**TASK STATEMENT**
Check every line of the material below for the string "resume", and return the ones that have it.

**DATA EXTRACTS**
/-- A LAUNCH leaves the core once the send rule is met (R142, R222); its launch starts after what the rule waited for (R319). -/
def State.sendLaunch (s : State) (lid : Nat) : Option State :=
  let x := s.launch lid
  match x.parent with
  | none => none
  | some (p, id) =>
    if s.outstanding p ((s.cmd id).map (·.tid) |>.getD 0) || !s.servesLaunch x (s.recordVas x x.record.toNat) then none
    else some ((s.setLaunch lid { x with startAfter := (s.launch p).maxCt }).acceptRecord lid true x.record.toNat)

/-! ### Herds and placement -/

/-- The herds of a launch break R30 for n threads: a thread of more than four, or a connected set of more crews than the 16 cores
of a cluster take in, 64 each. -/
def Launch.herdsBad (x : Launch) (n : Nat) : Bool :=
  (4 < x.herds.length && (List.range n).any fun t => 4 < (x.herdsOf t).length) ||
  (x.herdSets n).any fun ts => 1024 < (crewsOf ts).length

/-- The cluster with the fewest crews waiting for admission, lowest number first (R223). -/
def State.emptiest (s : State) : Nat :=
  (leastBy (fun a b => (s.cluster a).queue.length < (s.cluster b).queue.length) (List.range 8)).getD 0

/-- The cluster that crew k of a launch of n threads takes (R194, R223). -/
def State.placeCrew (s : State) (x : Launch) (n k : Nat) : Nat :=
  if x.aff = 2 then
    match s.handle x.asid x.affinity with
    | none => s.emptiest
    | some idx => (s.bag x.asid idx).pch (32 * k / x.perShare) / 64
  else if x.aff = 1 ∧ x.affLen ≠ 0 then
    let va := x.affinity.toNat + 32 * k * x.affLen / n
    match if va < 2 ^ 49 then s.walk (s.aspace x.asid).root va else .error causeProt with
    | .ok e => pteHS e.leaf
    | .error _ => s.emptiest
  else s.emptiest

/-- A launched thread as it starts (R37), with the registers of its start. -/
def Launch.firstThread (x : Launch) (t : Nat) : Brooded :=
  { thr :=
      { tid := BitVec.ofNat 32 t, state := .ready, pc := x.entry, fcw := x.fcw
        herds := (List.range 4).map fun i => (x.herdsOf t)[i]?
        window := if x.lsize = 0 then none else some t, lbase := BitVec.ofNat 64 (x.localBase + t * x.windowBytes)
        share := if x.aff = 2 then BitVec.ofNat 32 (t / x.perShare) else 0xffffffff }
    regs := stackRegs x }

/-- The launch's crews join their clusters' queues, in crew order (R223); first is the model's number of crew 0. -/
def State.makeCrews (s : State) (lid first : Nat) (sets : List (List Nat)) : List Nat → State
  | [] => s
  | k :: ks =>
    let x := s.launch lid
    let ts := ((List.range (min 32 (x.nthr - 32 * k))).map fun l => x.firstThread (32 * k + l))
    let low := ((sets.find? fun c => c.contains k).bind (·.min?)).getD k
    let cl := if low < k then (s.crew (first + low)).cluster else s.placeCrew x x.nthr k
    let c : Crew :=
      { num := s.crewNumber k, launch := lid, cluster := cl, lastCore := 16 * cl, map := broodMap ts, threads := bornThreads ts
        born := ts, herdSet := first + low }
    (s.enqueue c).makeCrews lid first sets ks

* * *

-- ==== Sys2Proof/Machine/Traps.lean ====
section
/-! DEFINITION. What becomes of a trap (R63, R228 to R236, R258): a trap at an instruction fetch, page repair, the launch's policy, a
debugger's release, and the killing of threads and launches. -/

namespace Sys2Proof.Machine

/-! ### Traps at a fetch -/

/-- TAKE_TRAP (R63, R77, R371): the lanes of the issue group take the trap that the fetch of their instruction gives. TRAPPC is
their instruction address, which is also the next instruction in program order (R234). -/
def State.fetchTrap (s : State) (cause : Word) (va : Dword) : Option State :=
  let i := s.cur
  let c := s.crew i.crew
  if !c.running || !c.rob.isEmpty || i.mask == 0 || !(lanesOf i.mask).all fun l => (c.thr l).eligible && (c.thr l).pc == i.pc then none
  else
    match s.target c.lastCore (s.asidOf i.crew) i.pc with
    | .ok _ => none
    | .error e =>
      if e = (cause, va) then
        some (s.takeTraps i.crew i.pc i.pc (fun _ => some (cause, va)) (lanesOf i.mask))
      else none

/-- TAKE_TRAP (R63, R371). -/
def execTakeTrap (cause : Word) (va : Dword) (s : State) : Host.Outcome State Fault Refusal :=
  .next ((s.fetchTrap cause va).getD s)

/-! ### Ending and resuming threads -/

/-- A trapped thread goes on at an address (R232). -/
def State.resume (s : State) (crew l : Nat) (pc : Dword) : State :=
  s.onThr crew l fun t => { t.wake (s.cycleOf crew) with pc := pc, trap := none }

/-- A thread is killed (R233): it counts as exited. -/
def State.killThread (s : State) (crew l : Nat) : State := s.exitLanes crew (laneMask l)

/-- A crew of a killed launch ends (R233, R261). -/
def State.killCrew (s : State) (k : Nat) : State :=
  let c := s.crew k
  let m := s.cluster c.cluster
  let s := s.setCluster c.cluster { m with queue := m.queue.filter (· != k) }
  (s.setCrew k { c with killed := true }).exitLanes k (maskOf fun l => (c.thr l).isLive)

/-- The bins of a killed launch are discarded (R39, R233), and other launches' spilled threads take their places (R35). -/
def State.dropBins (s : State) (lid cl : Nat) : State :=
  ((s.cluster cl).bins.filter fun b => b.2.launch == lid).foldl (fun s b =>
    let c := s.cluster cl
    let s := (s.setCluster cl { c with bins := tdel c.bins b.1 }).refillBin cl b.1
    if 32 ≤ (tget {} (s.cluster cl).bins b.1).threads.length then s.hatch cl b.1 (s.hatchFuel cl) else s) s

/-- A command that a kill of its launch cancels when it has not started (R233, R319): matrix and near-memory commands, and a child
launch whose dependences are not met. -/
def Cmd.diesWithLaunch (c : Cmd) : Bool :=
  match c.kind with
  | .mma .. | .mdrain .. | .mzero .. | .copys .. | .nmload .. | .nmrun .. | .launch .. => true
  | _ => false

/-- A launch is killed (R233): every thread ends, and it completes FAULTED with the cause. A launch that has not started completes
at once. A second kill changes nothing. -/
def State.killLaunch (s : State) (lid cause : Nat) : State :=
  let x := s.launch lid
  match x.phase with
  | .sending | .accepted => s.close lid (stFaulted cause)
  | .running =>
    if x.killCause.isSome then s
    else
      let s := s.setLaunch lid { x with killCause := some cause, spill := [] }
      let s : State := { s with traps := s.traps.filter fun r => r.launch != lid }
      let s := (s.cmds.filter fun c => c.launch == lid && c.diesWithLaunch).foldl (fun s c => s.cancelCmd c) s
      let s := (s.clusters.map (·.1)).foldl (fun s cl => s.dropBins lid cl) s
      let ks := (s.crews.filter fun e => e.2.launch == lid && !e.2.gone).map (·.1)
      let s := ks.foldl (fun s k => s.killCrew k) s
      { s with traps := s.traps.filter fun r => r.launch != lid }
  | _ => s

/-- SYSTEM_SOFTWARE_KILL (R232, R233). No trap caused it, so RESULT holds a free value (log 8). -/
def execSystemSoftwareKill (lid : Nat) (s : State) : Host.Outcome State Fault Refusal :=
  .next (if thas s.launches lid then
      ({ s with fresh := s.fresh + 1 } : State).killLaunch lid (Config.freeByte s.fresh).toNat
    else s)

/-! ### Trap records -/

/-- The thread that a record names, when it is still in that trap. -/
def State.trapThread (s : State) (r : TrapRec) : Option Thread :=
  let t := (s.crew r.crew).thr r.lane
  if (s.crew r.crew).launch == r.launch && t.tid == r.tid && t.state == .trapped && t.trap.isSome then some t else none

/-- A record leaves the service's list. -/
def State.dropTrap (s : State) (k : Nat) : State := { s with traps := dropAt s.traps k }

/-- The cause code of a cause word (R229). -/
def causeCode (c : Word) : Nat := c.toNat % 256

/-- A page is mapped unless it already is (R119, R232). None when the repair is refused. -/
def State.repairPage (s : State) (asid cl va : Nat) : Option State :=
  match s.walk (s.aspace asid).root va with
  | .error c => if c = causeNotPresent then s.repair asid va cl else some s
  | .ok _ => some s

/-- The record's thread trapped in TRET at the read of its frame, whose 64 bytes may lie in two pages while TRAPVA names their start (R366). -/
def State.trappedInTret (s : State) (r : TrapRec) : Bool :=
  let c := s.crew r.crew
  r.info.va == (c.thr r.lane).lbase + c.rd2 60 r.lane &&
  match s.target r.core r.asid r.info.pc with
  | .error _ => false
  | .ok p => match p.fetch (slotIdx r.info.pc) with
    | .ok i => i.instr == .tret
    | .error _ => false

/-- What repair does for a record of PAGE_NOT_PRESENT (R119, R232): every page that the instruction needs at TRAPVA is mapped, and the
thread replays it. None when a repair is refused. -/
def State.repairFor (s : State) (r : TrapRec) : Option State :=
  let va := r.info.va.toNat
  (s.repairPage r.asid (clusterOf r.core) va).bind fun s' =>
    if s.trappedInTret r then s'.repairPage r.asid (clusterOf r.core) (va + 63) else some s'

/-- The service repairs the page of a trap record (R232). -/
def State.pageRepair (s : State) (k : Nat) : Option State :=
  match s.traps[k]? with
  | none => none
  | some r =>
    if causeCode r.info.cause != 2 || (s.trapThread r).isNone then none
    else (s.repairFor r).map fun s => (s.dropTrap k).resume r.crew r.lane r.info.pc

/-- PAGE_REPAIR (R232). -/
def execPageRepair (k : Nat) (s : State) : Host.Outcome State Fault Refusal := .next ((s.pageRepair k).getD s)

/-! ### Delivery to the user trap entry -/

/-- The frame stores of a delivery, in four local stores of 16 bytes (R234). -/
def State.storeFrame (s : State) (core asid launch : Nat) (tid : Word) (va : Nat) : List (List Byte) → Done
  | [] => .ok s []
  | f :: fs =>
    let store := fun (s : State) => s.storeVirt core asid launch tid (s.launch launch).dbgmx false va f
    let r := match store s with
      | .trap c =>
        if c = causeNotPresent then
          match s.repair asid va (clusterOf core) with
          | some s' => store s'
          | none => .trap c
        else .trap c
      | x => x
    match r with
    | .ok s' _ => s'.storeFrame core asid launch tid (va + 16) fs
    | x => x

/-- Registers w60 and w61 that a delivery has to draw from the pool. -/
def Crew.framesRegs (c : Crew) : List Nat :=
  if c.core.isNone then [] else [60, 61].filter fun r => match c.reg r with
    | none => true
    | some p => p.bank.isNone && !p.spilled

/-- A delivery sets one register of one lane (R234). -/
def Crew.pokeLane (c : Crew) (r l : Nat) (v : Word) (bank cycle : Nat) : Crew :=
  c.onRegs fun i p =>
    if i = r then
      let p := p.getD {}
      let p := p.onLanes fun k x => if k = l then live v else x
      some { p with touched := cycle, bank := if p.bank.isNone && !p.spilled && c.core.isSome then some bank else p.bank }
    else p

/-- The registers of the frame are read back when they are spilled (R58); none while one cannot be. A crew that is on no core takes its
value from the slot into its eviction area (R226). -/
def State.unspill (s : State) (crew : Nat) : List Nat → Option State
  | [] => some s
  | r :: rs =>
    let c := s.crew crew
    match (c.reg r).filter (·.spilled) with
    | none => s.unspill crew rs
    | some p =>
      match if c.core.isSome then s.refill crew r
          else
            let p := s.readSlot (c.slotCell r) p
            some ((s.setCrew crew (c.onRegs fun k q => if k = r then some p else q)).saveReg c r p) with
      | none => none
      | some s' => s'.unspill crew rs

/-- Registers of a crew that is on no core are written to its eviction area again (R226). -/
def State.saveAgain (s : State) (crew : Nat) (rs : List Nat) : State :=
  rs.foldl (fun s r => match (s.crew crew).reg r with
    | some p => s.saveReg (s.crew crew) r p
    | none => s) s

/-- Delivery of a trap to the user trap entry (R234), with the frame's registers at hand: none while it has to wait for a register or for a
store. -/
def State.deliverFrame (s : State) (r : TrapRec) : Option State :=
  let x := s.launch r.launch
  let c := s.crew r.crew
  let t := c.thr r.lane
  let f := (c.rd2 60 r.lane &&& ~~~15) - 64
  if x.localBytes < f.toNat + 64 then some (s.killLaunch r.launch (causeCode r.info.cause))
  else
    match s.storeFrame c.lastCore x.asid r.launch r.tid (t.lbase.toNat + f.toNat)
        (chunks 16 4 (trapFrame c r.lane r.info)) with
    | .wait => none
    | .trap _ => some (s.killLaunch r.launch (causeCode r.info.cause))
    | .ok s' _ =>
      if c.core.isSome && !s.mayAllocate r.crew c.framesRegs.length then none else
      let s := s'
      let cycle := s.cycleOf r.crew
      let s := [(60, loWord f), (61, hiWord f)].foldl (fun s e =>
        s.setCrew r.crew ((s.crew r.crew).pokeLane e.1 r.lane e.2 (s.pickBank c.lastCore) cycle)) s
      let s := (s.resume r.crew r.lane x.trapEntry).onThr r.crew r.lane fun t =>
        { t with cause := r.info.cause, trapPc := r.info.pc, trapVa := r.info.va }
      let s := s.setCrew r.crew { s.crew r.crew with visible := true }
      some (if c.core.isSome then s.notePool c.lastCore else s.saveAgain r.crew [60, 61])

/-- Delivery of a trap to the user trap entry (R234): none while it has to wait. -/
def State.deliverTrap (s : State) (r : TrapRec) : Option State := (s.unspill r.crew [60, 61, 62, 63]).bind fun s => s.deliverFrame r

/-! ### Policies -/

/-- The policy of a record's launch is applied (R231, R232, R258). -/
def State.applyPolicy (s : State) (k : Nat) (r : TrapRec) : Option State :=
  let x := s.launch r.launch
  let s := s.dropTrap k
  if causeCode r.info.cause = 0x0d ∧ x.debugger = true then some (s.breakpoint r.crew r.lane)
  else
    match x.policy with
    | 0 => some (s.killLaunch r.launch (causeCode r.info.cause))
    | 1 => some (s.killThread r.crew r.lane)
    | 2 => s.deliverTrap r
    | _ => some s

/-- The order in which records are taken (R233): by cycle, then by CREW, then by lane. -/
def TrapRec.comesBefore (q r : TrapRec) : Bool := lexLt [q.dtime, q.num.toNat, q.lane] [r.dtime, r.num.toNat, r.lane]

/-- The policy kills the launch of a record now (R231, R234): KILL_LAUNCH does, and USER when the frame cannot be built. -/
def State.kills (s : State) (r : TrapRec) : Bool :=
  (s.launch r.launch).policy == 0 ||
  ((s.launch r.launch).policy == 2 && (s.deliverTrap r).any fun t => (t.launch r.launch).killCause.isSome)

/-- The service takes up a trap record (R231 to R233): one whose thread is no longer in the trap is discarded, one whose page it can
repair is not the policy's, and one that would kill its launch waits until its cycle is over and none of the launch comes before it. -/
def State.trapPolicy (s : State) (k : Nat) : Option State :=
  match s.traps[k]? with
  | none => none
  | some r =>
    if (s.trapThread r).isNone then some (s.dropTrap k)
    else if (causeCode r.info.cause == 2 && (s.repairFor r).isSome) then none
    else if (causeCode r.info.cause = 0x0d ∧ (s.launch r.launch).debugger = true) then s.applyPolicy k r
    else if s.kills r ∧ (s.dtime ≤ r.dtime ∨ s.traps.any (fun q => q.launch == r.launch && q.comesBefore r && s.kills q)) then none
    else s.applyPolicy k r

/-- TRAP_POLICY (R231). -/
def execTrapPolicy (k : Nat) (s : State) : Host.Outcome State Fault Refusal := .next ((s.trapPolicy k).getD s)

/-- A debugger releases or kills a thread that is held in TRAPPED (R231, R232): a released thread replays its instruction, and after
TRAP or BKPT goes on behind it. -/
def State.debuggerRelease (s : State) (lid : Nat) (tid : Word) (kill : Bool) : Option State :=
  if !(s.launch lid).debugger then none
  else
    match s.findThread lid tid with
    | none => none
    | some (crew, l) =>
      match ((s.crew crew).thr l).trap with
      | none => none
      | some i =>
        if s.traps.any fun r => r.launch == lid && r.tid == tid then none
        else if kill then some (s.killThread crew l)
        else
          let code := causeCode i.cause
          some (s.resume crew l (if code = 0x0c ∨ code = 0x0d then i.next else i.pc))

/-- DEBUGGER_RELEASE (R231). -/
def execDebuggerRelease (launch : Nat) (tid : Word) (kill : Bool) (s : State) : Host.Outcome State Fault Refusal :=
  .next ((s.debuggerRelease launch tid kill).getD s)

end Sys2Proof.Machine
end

**WRITTEN REPLY**
def State.resume (s : State) (crew l : Nat) (pc : Dword) : State :=
    else (s.repairFor r).map fun s => (s.dropTrap k).resume r.crew r.lane r.info.pc
      let s := (s.resume r.crew r.lane x.trapEntry).onThr r.crew r.lane fun t =>
          some (s.resume crew l (if code = 0x0c ∨ code = 0x0d then i.next else i.pc))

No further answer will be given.